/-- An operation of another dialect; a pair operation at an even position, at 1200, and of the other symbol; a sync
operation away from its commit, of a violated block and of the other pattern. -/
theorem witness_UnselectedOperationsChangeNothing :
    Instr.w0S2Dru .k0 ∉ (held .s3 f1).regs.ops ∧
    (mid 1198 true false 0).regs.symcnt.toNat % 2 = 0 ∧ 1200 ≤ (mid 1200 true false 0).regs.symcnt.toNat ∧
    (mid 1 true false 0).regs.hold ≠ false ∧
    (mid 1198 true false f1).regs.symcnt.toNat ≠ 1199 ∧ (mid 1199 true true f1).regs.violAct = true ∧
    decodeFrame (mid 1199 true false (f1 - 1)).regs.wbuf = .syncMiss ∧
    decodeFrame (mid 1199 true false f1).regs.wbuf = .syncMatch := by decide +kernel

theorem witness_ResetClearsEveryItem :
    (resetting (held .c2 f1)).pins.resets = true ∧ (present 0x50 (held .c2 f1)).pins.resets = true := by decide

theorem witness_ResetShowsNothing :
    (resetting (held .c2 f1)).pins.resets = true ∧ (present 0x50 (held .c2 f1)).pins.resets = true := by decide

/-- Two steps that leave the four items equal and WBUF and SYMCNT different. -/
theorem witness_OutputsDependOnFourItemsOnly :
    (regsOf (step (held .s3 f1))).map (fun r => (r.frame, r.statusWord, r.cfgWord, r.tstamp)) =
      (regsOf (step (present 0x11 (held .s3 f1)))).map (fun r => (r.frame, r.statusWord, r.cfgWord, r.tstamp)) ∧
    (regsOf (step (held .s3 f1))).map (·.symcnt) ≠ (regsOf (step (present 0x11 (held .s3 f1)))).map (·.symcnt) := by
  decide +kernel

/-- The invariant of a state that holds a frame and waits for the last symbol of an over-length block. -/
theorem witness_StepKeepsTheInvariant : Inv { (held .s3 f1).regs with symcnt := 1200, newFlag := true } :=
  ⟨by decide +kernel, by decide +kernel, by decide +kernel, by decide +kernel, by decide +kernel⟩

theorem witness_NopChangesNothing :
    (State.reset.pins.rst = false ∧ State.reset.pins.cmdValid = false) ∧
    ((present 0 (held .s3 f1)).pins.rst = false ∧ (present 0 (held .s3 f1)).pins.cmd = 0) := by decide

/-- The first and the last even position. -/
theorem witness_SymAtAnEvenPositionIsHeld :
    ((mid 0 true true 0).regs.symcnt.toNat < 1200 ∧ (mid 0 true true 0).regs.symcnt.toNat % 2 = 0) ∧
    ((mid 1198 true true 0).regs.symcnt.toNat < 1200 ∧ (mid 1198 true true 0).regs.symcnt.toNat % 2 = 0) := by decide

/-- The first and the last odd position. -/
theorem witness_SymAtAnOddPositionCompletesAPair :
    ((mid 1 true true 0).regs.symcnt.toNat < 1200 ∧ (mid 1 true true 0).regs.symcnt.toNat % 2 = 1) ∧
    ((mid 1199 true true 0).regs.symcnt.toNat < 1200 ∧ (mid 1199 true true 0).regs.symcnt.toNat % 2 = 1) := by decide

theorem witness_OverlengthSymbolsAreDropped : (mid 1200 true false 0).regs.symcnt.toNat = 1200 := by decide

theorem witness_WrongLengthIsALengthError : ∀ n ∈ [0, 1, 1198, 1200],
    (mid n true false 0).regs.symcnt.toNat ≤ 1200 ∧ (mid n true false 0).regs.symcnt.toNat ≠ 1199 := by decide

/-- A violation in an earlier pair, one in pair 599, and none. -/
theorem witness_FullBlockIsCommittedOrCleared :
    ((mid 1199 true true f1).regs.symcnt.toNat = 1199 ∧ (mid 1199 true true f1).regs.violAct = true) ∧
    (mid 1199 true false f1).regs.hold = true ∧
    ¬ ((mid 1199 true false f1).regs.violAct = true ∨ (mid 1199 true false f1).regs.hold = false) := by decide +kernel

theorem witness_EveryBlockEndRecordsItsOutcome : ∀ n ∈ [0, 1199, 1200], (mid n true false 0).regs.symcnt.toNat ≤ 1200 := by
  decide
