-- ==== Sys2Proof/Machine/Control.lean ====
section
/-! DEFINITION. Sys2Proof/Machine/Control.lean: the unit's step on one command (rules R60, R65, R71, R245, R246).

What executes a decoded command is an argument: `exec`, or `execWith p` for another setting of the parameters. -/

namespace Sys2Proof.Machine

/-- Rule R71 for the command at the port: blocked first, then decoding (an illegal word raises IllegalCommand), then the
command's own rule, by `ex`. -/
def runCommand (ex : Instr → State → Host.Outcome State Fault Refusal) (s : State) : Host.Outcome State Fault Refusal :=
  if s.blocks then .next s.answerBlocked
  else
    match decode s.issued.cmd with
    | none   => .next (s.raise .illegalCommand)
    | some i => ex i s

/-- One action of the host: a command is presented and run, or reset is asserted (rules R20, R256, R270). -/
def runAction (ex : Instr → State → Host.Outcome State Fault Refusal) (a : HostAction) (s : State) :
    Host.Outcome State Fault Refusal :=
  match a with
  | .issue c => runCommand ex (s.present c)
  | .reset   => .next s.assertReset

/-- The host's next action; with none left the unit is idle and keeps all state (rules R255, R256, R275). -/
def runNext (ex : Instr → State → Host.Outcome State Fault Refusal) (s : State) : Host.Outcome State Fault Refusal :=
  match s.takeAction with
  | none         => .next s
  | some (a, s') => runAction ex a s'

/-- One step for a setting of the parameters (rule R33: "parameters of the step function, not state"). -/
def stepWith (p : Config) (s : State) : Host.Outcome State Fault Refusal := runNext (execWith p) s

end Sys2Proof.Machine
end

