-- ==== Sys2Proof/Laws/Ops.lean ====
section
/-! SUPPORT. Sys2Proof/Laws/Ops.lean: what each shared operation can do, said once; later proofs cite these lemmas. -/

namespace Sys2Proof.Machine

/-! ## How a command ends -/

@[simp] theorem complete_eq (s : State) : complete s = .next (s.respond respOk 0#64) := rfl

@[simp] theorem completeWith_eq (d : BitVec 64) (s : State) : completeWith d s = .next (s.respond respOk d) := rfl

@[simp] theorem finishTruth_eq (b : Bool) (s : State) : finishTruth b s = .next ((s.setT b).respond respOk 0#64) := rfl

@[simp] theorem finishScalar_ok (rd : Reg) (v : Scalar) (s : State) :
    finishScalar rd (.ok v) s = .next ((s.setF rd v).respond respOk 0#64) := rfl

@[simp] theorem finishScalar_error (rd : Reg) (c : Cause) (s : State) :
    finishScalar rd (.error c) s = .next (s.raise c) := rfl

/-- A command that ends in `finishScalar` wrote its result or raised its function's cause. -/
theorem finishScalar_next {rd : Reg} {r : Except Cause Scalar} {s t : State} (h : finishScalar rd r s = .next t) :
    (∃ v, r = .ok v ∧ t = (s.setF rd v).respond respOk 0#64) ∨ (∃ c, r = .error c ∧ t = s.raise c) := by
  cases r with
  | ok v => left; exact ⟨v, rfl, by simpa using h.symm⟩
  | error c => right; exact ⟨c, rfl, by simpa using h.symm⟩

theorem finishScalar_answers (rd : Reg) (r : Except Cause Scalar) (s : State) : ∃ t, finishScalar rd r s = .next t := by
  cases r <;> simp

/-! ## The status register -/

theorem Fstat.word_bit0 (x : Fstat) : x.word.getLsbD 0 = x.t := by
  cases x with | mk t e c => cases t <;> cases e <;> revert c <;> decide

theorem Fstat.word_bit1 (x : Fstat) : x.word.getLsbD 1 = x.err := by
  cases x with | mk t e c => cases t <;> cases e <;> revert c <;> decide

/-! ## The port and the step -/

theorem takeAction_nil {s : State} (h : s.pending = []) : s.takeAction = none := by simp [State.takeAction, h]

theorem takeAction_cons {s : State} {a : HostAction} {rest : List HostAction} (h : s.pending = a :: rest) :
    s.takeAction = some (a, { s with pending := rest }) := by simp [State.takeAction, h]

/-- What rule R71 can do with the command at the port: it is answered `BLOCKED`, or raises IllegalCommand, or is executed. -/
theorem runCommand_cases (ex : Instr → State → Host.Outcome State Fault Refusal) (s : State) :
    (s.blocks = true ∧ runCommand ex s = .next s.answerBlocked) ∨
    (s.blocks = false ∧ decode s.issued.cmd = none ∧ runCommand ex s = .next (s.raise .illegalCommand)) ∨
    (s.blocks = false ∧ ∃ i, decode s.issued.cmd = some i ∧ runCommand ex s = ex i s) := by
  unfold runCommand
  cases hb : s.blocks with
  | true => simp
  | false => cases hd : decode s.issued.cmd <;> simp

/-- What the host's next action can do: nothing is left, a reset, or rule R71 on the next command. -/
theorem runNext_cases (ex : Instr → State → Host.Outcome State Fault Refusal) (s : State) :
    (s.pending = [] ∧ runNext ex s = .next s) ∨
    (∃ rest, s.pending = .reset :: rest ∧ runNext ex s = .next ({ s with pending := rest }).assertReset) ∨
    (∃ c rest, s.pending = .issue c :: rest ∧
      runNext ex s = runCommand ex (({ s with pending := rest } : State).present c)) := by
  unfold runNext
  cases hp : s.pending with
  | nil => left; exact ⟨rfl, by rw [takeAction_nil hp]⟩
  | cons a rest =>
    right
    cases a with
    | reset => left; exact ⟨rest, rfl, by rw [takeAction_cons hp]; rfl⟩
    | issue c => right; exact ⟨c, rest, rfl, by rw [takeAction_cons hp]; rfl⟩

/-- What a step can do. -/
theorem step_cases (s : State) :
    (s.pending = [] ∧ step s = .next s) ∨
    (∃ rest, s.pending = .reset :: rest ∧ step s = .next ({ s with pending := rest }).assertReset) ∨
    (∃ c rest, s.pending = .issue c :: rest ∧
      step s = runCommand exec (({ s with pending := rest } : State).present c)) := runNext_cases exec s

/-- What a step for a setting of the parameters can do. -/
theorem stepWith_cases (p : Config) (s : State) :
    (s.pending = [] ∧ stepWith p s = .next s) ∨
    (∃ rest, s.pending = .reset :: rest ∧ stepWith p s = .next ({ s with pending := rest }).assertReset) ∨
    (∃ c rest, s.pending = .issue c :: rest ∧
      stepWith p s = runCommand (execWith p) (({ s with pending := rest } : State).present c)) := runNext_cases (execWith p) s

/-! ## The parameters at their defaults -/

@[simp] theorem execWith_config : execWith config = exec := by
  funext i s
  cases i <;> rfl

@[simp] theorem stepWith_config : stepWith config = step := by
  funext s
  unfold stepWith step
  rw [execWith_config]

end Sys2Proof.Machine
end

★ ★ ★ ★ ★

**Problem description**
Search the listing for the string "violAct". Copy each line where it turns up.

**Exercise result**
    (mid 1198 true false f1).regs.symcnt.toNat ≠ 1199 ∧ (mid 1199 true true f1).regs.violAct = true ∧
    ((mid 1199 true true f1).regs.symcnt.toNat = 1199 ∧ (mid 1199 true true f1).regs.violAct = true) ∧
    ¬ ((mid 1199 true false f1).regs.violAct = true ∨ (mid 1199 true false f1).regs.hold = false) := by decide +kernel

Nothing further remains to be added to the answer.